►

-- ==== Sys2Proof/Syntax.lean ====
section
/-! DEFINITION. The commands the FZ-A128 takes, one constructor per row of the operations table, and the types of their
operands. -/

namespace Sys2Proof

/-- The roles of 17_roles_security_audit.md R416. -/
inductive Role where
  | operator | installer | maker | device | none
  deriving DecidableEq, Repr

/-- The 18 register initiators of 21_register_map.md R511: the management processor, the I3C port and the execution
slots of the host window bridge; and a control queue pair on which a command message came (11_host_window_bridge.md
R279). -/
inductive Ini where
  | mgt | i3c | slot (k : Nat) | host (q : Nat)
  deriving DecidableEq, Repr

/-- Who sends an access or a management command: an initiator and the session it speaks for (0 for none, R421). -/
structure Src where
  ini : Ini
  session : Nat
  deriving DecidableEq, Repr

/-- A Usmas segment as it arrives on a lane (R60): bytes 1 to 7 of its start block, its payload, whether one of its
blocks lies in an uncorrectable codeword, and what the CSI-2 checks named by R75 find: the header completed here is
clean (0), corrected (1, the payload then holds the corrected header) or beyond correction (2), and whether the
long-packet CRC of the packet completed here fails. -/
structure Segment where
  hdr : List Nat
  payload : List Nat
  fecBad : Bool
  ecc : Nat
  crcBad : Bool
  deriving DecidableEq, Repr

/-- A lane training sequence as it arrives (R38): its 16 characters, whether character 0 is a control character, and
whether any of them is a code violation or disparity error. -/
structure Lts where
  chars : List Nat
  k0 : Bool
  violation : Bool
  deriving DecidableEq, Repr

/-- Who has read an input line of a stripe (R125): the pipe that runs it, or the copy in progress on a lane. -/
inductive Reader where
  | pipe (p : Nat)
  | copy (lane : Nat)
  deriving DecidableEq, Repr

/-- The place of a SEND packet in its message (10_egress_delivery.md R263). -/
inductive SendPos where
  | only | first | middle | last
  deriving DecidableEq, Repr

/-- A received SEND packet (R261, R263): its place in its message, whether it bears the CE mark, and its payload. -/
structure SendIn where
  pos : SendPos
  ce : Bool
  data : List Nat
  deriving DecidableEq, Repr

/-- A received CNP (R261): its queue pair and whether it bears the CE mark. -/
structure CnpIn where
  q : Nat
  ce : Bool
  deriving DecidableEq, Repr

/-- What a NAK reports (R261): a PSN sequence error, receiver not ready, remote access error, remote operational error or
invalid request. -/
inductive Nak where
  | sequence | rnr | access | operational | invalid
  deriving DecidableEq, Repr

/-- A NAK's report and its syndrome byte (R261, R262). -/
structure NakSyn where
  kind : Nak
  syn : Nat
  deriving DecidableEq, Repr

◄
►

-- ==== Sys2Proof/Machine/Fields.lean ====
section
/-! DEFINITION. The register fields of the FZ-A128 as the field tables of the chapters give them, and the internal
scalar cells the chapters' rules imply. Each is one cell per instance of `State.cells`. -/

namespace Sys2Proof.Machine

◄
►

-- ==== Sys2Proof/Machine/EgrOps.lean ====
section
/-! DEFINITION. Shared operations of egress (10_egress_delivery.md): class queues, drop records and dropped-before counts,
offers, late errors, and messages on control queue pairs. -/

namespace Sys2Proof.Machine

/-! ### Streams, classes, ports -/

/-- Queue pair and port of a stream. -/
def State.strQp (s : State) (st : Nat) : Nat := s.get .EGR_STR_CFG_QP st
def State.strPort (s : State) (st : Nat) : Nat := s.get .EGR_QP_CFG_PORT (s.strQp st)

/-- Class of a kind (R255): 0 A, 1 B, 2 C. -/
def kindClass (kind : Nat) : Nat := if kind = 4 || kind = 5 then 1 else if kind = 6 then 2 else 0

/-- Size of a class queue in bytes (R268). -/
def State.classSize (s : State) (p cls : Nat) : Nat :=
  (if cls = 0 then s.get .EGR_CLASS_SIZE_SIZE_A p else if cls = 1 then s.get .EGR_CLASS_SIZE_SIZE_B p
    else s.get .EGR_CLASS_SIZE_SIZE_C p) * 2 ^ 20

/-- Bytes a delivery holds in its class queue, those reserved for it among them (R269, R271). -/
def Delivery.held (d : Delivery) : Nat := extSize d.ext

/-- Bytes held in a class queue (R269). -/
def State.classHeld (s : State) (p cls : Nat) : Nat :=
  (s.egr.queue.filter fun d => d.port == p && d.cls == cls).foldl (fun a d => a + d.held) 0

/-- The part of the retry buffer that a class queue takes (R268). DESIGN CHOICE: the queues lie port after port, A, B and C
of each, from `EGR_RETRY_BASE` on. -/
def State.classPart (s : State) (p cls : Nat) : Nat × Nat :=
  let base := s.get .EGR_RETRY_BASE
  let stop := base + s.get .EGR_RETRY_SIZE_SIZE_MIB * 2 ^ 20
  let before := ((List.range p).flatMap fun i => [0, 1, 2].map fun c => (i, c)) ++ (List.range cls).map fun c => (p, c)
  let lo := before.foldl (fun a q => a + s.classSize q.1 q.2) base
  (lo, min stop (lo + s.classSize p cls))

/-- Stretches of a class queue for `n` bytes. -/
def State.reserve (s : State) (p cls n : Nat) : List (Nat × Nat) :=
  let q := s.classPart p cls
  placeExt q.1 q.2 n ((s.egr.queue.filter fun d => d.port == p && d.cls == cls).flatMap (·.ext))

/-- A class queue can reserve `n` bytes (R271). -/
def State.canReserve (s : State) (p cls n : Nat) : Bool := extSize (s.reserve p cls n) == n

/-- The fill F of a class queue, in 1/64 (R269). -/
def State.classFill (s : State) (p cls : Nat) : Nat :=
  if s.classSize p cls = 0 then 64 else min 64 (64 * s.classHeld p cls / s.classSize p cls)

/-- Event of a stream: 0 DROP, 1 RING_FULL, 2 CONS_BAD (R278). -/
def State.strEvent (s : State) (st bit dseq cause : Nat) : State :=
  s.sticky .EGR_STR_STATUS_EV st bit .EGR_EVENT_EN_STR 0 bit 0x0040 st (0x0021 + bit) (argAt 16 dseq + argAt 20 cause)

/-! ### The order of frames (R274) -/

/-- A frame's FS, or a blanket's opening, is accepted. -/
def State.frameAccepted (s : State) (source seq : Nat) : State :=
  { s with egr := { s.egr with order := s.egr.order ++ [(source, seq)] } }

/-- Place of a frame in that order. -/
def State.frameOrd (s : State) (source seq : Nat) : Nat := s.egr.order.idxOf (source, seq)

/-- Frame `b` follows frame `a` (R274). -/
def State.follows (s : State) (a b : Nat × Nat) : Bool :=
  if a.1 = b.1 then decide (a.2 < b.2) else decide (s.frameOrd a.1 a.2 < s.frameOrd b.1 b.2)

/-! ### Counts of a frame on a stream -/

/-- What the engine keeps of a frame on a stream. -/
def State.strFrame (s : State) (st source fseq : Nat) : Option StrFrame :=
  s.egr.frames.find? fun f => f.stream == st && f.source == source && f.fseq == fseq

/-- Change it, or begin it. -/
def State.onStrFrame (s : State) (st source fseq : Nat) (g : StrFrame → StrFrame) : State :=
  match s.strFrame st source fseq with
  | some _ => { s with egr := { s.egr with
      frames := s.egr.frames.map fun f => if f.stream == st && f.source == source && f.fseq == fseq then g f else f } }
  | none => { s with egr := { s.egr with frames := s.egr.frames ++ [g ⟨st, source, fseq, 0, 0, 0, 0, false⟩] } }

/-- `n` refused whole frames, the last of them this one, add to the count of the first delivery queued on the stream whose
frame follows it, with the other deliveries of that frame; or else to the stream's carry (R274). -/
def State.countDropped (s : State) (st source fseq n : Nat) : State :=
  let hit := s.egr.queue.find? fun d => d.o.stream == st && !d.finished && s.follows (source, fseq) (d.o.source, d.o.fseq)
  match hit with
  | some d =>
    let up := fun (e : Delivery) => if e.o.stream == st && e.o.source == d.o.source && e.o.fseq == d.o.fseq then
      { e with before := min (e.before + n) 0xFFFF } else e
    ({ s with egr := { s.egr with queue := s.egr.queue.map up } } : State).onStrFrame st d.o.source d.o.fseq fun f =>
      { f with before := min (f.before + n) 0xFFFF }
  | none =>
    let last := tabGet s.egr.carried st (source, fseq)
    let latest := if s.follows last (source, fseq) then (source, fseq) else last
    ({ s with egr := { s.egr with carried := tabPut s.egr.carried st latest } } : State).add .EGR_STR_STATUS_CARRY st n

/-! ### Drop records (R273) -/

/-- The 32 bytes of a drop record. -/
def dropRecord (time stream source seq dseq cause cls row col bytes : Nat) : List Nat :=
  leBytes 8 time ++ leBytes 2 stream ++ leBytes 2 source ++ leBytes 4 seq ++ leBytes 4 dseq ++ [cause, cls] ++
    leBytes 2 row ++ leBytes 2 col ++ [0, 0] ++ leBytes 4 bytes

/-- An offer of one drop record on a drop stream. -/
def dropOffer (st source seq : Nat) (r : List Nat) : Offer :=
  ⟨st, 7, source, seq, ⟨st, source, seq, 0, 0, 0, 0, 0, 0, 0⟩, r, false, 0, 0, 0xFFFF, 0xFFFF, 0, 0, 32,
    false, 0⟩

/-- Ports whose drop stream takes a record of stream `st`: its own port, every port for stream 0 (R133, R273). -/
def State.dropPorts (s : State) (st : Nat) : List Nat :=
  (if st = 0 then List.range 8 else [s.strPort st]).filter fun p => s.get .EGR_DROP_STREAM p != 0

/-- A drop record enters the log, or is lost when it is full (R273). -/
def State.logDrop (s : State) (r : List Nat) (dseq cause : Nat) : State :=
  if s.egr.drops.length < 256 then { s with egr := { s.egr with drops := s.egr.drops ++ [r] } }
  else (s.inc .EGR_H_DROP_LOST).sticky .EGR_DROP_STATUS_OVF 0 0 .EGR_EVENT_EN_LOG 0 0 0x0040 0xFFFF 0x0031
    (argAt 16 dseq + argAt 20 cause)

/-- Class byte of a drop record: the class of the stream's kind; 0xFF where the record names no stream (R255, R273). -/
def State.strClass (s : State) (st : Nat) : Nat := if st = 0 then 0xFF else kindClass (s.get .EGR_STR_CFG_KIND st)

◄

**WORK ITEM:** Only the lines above from the line with "-- ==== Sys2Proof/Syntax.lean" to the line with "pipe (p : Nat)", those two lines included, should be reproduced exactly.

**WRITTEN RESPONSE:**
-- ==== Sys2Proof/Syntax.lean ====
section
/-! DEFINITION. The commands the FZ-A128 takes, one constructor per row of the operations table, and the types of their
operands. -/

namespace Sys2Proof

/-- The roles of 17_roles_security_audit.md R416. -/
inductive Role where
  | operator | installer | maker | device | none
  deriving DecidableEq, Repr

/-- The 18 register initiators of 21_register_map.md R511: the management processor, the I3C port and the execution
slots of the host window bridge; and a control queue pair on which a command message came (11_host_window_bridge.md
R279). -/
inductive Ini where
  | mgt | i3c | slot (k : Nat) | host (q : Nat)
  deriving DecidableEq, Repr

/-- Who sends an access or a management command: an initiator and the session it speaks for (0 for none, R421). -/
structure Src where
  ini : Ini
  session : Nat
  deriving DecidableEq, Repr

/-- A Usmas segment as it arrives on a lane (R60): bytes 1 to 7 of its start block, its payload, whether one of its
blocks lies in an uncorrectable codeword, and what the CSI-2 checks named by R75 find: the header completed here is
clean (0), corrected (1, the payload then holds the corrected header) or beyond correction (2), and whether the
long-packet CRC of the packet completed here fails. -/
structure Segment where
  hdr : List Nat
  payload : List Nat
  fecBad : Bool
  ecc : Nat
  crcBad : Bool
  deriving DecidableEq, Repr

/-- A lane training sequence as it arrives (R38): its 16 characters, whether character 0 is a control character, and
whether any of them is a code violation or disparity error. -/
structure Lts where
  chars : List Nat
  k0 : Bool
  violation : Bool
  deriving DecidableEq, Repr

/-- Who has read an input line of a stripe (R125): the pipe that runs it, or the copy in progress on a lane. -/
inductive Reader where
  | pipe (p : Nat)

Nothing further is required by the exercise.